Almost four years ago, Virginia’s State Corporation Commission (SCC) approved a request from Appalachian Power to impose “standby charges” on grid-connected homeowners who installed solar arrays between 10 and 20 kilowatts (kW). The approval came not long after the SCC had given the same authority to Dominion Power (now Dominion Energy Virginia).

The standby charges, dubbed a “tax on the sun,” effectively shut down the market for these larger home systems. Since then, Virginia utilities have made no bones about their desire to dismantle the rest of the Virginia law that has enabled the growth of the private solar market.

The law permits solar owners to “net meter,” giving them credit at the retail rate for the electricity they feed onto the grid on sunny days, and letting them use that credit when they draw electricity from the grid at other times.

Utilities say net metering customers don’t pay their fair share of grid costs. Solar advocates say the subsidy runs the other way: both the utility and society at large benefit when more customers install solar. Independent studies find the “value of solar” to be above the retail rate; utility-funded studies find much lower values. In Virginia, the debate continues to rage, but in 2014, at least, the SCC came down squarely on the utility’s side.
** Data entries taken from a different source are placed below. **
-- ==== Sys2Proof/Tests/Slice0.lean ====
section
/-! SUPPORT. Small tests of the model against the manual's words and examples, and for every statement with
hypotheses a state that meets them. -/

namespace Sys2Proof.Tests

set_option Elab.async false

open Sys2Proof Sys2Proof.Machine

/-! ### Helpers -/

/-- The next state an outcome gives. -/
def after : Host.Outcome State Fault Refusal → State
  | .next t => t
  | .fault _ => State.reset
  | .refused _ => State.reset

/-- Lane 0 of the test map: columns 0 to 239, no lag. -/
def lane0 : LaneMap :=
  { place := { colStart := 0, trimL := 0, trimR := 16, fill := [0x11], stampCheck := true }, lag := 0 }

/-- Lane 1 of the test map: columns 240 to 463, a lag of 2 strobes. -/
def lane1 : LaneMap :=
  { place := { colStart := 240, trimL := 16, trimR := 16, fill := [0x05], stampCheck := true }, lag := 2 }

/-- A small map: two lanes of 256 bytes, 16 slots, a strobe at every count, TRACK with a hold of 0. -/
def map0 : SteeringMap :=
  { generation := 7, base := 0x20000000, P := 1, Lp := 256, S := 16
    lanes := ⟨some lane0, some lane1, none, none, none, none, none, none⟩
    Q := 65536, minSpacing := 10, invert := false, reverseLimit := 2, activeLow := false
    mode := .track, M := 25, N := 64, W := 3, h := 0, ringBase := 0x40000000, B := 2, Iw := 464 }

/-- A buffer of 70 rows. -/
def buffer0 : Buffer := { base := 0x100000000, stride := 1024, capacity := 70 }

/-- The open entry of the test run: it begins at row 25. -/
def entry0 : Entry :=
  { newEntry 0 25 .mark 0 map0 with state := .opened, descIndex := some 0, buffer := some buffer0 }

/-- The same entry while it is OPENING. -/
def entryOpening : Entry := newEntry 0 25 .mark 0 map0

/-- The bridge in DISARMED with the test map live. -/
def live0 : State := { State.reset with maps := { live := some map0, staged := none } }

/-- The bridge RUNNING at count 40 with one open repeat, in a search. -/
def run0 : State :=
  { live0 with
    clock := 1000
    encoder := { lastPair := some ⟨false, false⟩, position := 40, highWater := 40, reverseFlag := false }
    strobe := { phase := 0, nextStrobe := 40, issueIndex := 40, lastIssue := some 900, lineUntil := none }
    tracker :=
      { Tracker.initial with state := .search, markLevel := some false, searchStart := some 30 }
    ring :=
      { LineRing.initial with
        step := ⟨.inStep, .inStep, .off, .off, .off, .off, .off, .off⟩ }
    table := { nextKey := 1, entries := [entry0], nextSeq := 1, droppedBefore := 0 }
    acq := { State.reset.acq with state := .running } }

/-- A slot record that is OPEN for row 30 of the test entry. -/
def line0 : SlotRecord :=
  { state := .opened, fillMark := 0, row := some 30, ref := some (.entry 0), stamp := .unchecked,
    fillMade := false }

/-- The run with slot 3 of lane 0 bound by issue index 35 to row 30. -/
def bound0 : State :=
  { run0 with ring :=
      { run0.ring with bindings := [(3, 35)], slots := (Lanes.every []).set 0 [(3, line0)] } }

/-- A state whose mailbox holds a command of this code with these parameter bytes. -/
def commanded (code : Byte) (params : List Byte) (s : State) : State :=
  { s with mailbox := { s.mailbox with lastSeen := some 5, taken := some { seq := 5, code := code, params := params } } }

/-- The command such a state holds. -/
def held (code : Byte) (params : List Byte) : TakenCommand := { seq := 5, code := code, params := params }

/-- The head of the list is settled when it is no FILL job. -/
theorem settled_of {s : State} (h : (s.list.jobs.head?.all fun j => !isFill j) = true) : ListSettled s := by
  intro _ f js hj
  rw [hj] at h
  simp [isFill] at h

/-- A tag is the next one when every lower reserved tag is taken and it is free itself. -/
theorem nextTag_of {s : State} {t : Tag}
    (h : ((s.reads.all fun r => decide (r.stage ≠ .untagged)) && decide (lowestFreeTag s = some t)) = true) :
    NextTag s t := by
  rw [Bool.and_eq_true, List.all_eq_true, decide_eq_true_eq] at h
  refine ⟨fun r hr => by simpa using h.1 r hr, lowestFreeTag_some h.2, fun u hu => ?_⟩
  by_contra hlt
  have hf := lowestFreeTag_some h.2
  have h1 := hf.1
  have h2 := hu.1
  have hu' := (tagFree_iff hu.1).2 hu
  have hl := h.2
  unfold lowestFreeTag at hl
  have hlow := List.find?_eq_some_iff_append.1 hl
  obtain ⟨-, as, bs, hab, hall⟩ := hlow
  have hmem := mem_reservedTags.2 hu.1
  rw [hab] at hmem
  have hs : Config.reservedTags.Pairwise fun a b => a.toNat < b.toNat := by decide
  rw [hab, List.pairwise_append] at hs
  rcases List.mem_append.1 hmem with hm | hm
  · have := hall u hm
    simp [hu'] at this
  · rcases List.mem_cons.1 hm with rfl | hm
    · exact hlt (le_refl _)
    · have := (List.pairwise_cons.1 hs.2.1).1 u hm
      omega

/-- The test map is within the ranges of R128. -/
theorem map0_inRange : MapInRange map0 := by
  refine ⟨by decide, by decide, by decide, ⟨0, by decide⟩, ?_, by decide, by decide, by decide, by decide, by decide,
    by decide⟩
  intro l lm h
  fin_cases l <;> simp [map0, Lanes.get] at h <;> subst h <;> decide

/-! ### Well-formed operands (R1) -/

theorem test_write_at_top_refused : (InletTxn.write (2 ^ 48) [0]).wf = false := by decide
theorem test_empty_write_refused : (InletTxn.write 0 []).wf = false := by decide
theorem test_long_write_refused : (InletTxn.write 0 (List.replicate 513 0)).wf = false := by decide +kernel
theorem test_longest_write_accepted : (InletTxn.write 0 (List.replicate 512 0)).wf = true := by decide +kernel
theorem test_read_at_top_refused : (InletTxn.read (2 ^ 48) 1 0).wf = false := by decide
theorem test_empty_read_refused : (InletTxn.read 0 0 0).wf = false := by decide
theorem test_long_read_refused : (InletTxn.read 0 513 0).wf = false := by decide
theorem test_long_completion_refused :
    (Instr.readCompletion ⟨0, List.replicate 513 0, true⟩).wf = false := by decide +kernel
theorem test_ill_formed_inlet_step_refused : (Instr.inletTransactionTaken (.read 0 0 0)).wf = false := by decide
theorem test_other_rows_accepted : (Instr.encoderTransition ⟨true, true⟩ 5).wf = true := by decide
/-- No row of the table has bits. -/
theorem test_no_word_spells_a_command : decodeTableWord 8 0xFF = none := rfl

/-! ### The queue -/

/-- StepRunsFrontCommand: an empty queue, and one with a command. -/
theorem witness_StepRunsFrontCommand :
    State.reset.pending = [] ∧ step State.reset = .next State.reset ∧
      step { State.reset with pending := [.resetLineAssert, .powerUp] } =
        .next { State.reset with resetLine := true, pending := [.powerUp] } := ⟨rfl, rfl, rfl⟩

/-! ### The inline path -/

/-- ReadIsAnsweredOrForwarded: a reserved tag; the last byte of the aperture; the byte below it and the one
after its end; FAULTED. -/
theorem witness_ReadIsAnsweredOrForwarded :
    PortReady live0 ∧ 240 ≤ (240 : Tag).toNat ∧
      (live0.profile.faulted = false ∧
        ∃ m, live0.maps.live = some m ∧ ∃ b, 0x20007FFF ≤ b ∧ b < 0x20007FFF + 1 ∧ inAperture m b) ∧
      (239 : Tag).toNat < 240 ∧
      (∀ m, live0.maps.live = some m → MapInRange m ∧ ∀ b, 0x1FFFFFFF ≤ b → b < 0x1FFFFFFF + 1 → ¬inAperture m b) ∧
      (∀ m, live0.maps.live = some m → MapInRange m ∧ ∀ b, 0x20008000 ≤ b → b < 0x20008000 + 512 → ¬inAperture m b) ∧
      ({ live0.profile with faulted := true } : ProfileStore).faulted = true := by
  refine ⟨⟨rfl, by decide, rfl, rfl⟩, by decide, ⟨rfl, map0, rfl, 0x20007FFF, by decide, by decide, by decide, by decide⟩,
    by decide, ?_, ?_, rfl⟩ <;>
  · rintro m h
    obtain rfl := Option.some.inj h
    refine ⟨map0_inRange, fun b h1 h2 => ?_⟩
    simp only [inAperture, map0]
    omega

/-- R8: a READ on the last byte of the aperture is answered with ERROR and counted; one past it goes on. -/
theorem test_reads_at_the_aperture_end :
    (after (exec (.inletTransactionTaken (.read 0x20007FFF 1 5)) live0)).returned = [⟨5, [], false⟩] ∧
      (after (exec (.inletTransactionTaken (.read 0x20008000 4 5)) live0)).decode = [.read 0x20008000 4 5] := by
  decide +kernel

/-- WriteIsCutIntoPieces: a write across the aperture base, and one with no map live. -/
theorem witness_WriteIsCutIntoPieces :
    PortReady live0 ∧ ([1, 2] : List Byte) ≠ [] ∧ live0.profile.faulted = false ∧ live0.maps.live = some map0 ∧
      MapInRange map0 ∧ PortReady State.reset ∧ State.reset.maps.live = none :=
  ⟨⟨rfl, by decide, rfl, rfl⟩, by decide, rfl, rfl, map0_inRange, ⟨rfl, by decide, rfl, rfl⟩, rfl⟩

/-- R4, R5: a write over the base and over the end of slot 0 becomes three pieces. -/
theorem test_write_is_cut :
    (after (exec (.inletTransactionTaken (.write 0x1FFFFFFF (List.replicate 258 9))) live0)).decode =
      [.outside 0x1FFFFFFF [9], .aperture 0 0 0 (List.replicate 256 9), .aperture 0 1 0 [9]] := by
  decide +kernel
Fast forward to 2018. This year the General Assembly passed a law called the Grid Transformation and Security Act that, among other things, envisions an electric grid of the future that incorporates distributed generation like rooftop solar. And suddenly the staff of the SCC sees customer-owned solar in a new light.

Members of the Commission staff filed testimony last month in response to Dominion’s 2018 Integrated Resource Plan, which proposes large amounts of utility-built and owned solar. Associate Deputy Director Gregory Abbott devoted much of his testimony to bashing Dominion’s solar plans.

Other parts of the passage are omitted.